# Task description
Would you go through the records below and copy each line with the string "full"?

(Dataset entries)
-- ==== Sys2Proof/Word.lean ====
section
/-! DEFINITION. The word types of Tlavik and the plainest reading of bit fields and bytes (R5, R16, R171). -/

namespace Sys2Proof

/-- A scalar register, a lane element or an S32 word. -/
abbrev Word := BitVec 32

/-- A virtual address, a scalar pair or a system register. -/
abbrev DWord := BitVec 64

/-- One byte of memory. -/
abbrev Byte := BitVec 8

/-- An L96 lane word (R23). -/
abbrev LBits := BitVec 96

/-- A set of lanes, bit L for lane L (R4). -/
abbrev Mask := BitVec 32

/-- The full lane mask of a group. -/
def Mask.full : Mask := BitVec.allOnes 32

/-- Bits [hi:lo] of `n`, as a number (R5). -/
def bitsNat (n hi lo : Nat) : Nat := n / 2 ^ lo % 2 ^ (hi + 1 - lo)

/-- The lanes of a group in increasing order. -/
def lanes : List Nat := List.range 32

end Sys2Proof
end

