/-! ### The encoder -/

/-- The opcode and the fields of a lane instruction (R33). -/
def laneOp : Instr → Option (Nat × LaneWord)
  | .iadd w => some (0x00, w)
  | .isub w => some (0x01, w)
  | .imul w => some (0x02, w)
  | .imulh w => some (0x03, w)
  | .imad w => some (0x04, w)
  | .imadw w => some (0x05, w)
  | .iaddx w => some (0x06, w)
  | .imin w => some (0x07, w)
  | .imax w => some (0x08, w)
  | .iabs w => some (0x09, w)
  | .and w => some (0x0A, w)
  | .or w => some (0x0B, w)
  | .xor w => some (0x0C, w)
  | .andn w => some (0x0D, w)
  | .shl w => some (0x0E, w)
  | .shr w => some (0x0F, w)
  | .sra w => some (0x10, w)
  | .rot w => some (0x11, w)
  | .bfx w => some (0x12, w)
  | .bfi w => some (0x13, w)
  | .popc w => some (0x14, w)
  | .clz w => some (0x15, w)
  | .icmp w => some (0x16, w)
  | .fadd w => some (0x20, w)
  | .fsub w => some (0x21, w)
  | .fmul w => some (0x22, w)
  | .ffma w => some (0x23, w)
  | .fmin w => some (0x24, w)
  | .fmax w => some (0x25, w)
  | .fcmp w => some (0x26, w)
  | .frcp w => some (0x27, w)
  | .frsq w => some (0x28, w)
  | .fexp2 w => some (0x29, w)
  | .flog2 w => some (0x2A, w)
  | .fscl w => some (0x2B, w)
  | .frnd w => some (0x2C, w)
  | .fclass w => some (0x2D, w)
  | .dp4 w => some (0x30, w)
  | .dp8 w => some (0x31, w)
  | .dph2 w => some (0x32, w)
  | .cvt w => some (0x34, w)
  | .cvti w => some (0x35, w)
  | .pack w => some (0x36, w)
  | .unpk w => some (0x37, w)
  | .sel w => some (0x38, w)
  | .plog w => some (0x39, w)
  | .vote w => some (0x3A, w)
  | .pmov w => some (0x3B, w)
  | .mov w => some (0x3C, w)
  | .movi w => some (0x3D, w)
  | .shuf w => some (0x3E, w)
  | .gath w => some (0x3F, w)
  | .redl w => some (0x40, w)
  | .scanl w => some (0x41, w)
  | .mloop w => some (0x48, w)
  | .tstore w => some (0x49, w)
  | .tmset w => some (0x4A, w)
  | .tmlog w => some (0x4B, w)
  | .sigh w => some (0x4C, w)
  | .parc w => some (0x4D, w)
  | .pcomp w => some (0x4E, w)
  | .scat w => some (0x4F, w)
  | .psum w => some (0x50, w)
  | .plat w => some (0x51, w)
  | .ld w => some (0x58, w)
  | .st w => some (0x59, w)
  | .lde w => some (0x5A, w)
  | .ldl w => some (0x5B, w)
  | .stl w => some (0x5C, w)
  | .prf w => some (0x5D, w)
  | .atom w => some (0x5E, w)
  | .atomr w => some (0x5F, w)
  | .fence w => some (0x60, w)
  | .ltrap w => some (0x68, w)
  | .lnop w => some (0x69, w)
  | _ => none

/-- The L96 word of an opcode and its fields, high field first (R23). -/
def laneBits (op : Nat) (w : LaneWord) : LBits :=
  BitVec.ofBool w.sw ++ BitVec.ofNat 7 op ++ w.fn ++ w.pred ++ BitVec.ofBool w.pn ++ w.d ++ w.a ++ w.xa ++ w.b ++ w.xb
    ++ w.c ++ w.xc ++ w.rm ++ w.fs ++ w.mod

/-- SR form: OP, D, A, B, FN (R18). -/
def srWord (op : Nat) (d a b : BitVec 6) (fn : BitVec 8) : Word := BitVec.ofNat 6 op ++ d ++ a ++ b ++ fn

/-- FN of an ALU word: I in bit 7 and bit 0 as the word gives it (R21). -/
def fnIU (imm uns : Bool) : BitVec 8 := BitVec.ofBool imm ++ 0#6 ++ BitVec.ofBool uns

/-- SI form: OP, D, A, IMM14 (R18). -/
def siWord (op : Nat) (d a : BitVec 6) (imm : BitVec 14) : Word := BitVec.ofNat 6 op ++ d ++ a ++ imm

/-- SB form with P and N (R18). -/
def sbWord (op : Nat) (p : BitVec 3) (n : Bool) (off : BitVec 22) : Word :=
  BitVec.ofNat 6 op ++ p ++ BitVec.ofBool n ++ off

/-- SX form: SUB, D, A, X (R18). -/
def sxWord (sub : Nat) (d a : BitVec 6) (x : BitVec 8) : Word := 0x3F#6 ++ BitVec.ofNat 6 sub ++ d ++ a ++ x
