-- ==== Sys2Proof/Machine/Tab.lean ====
section
/-! DEFINITION. Sparse tables and the byte memory, both as sorted lists of key and value. A table answers a default for a
key it does not list. Memory lists no byte equal to 0, which is what an unlisted byte reads as (R361, log 5). -/

namespace Sys2Proof.Machine

/-- A sparse table from numbers to values. -/
abbrev Tab (α : Type) := List (Nat × α)

/-- The value at `k`, or the default `d`. -/
def Tab.get {α : Type} (d : α) : Tab α → Nat → α
  | [], _ => d
  | (j, v) :: t, k => if j = k then v else Tab.get d t k

/-- The table with `v` at `k`, keys kept in rising order. -/
def Tab.put {α : Type} : Tab α → Nat → α → Tab α
  | [], k, v => [(k, v)]
  | (j, u) :: t, k, v =>
    if j = k then (k, v) :: t
    else if k < j then (k, v) :: (j, u) :: t
    else (j, u) :: Tab.put t k v

/-- The table without `k`. -/
def Tab.del {α : Type} (t : Tab α) (k : Nat) : Tab α := t.filter fun p => p.1 != k

/-- Whether the table lists `k`. -/
def Tab.has {α : Type} (t : Tab α) (k : Nat) : Bool := t.any fun p => p.1 == k

/-- The listed keys. -/
def Tab.keys {α : Type} (t : Tab α) : List Nat := t.map fun p => p.1

/-- The keys rise strictly. -/
def Tab.sorted {α : Type} : Tab α → Bool
  | [] => true
  | [_] => true
  | (j, _) :: (k, v) :: t => j < k && Tab.sorted ((k, v) :: t)

/-- Memory: the bytes that are not 0, at rising keys (Host.Cell). -/
abbrev Memory := List Host.Cell

/-- What a byte that no cell lists reads as (R361; scratch and system bytes: log 5). -/
def Memory.blank : Byte := 0

/-- One byte. -/
def Memory.read (m : Memory) (k : Nat) : Byte := Tab.get Memory.blank m k

/-- Writes one byte and keeps the canonical form. -/
def Memory.write (m : Memory) (k : Nat) (b : Byte) : Memory :=
  if b = Memory.blank then Tab.del m k else Tab.put m k b

/-- The canonical form: keys rise strictly and no listed byte is what an unlisted byte reads as. -/
def Memory.wf (m : Memory) : Bool := Tab.sorted m && m.all fun c => c.2 != Memory.blank

/-- `n` bytes from `k` upwards. -/
def Memory.readN (m : Memory) (k n : Nat) : List Byte := (List.range n).map fun i => Memory.read m (k + i)

/-- Writes the bytes from `k` upwards. -/
def Memory.writeN : Memory → Nat → List Byte → Memory
  | m, _, [] => m
  | m, k, b :: bs => Memory.writeN (Memory.write m k b) (k + 1) bs

end Sys2Proof.Machine
end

# Worked solution
/-- The full lane mask of a group. -/
def Mask.full : Mask := BitVec.allOnes 32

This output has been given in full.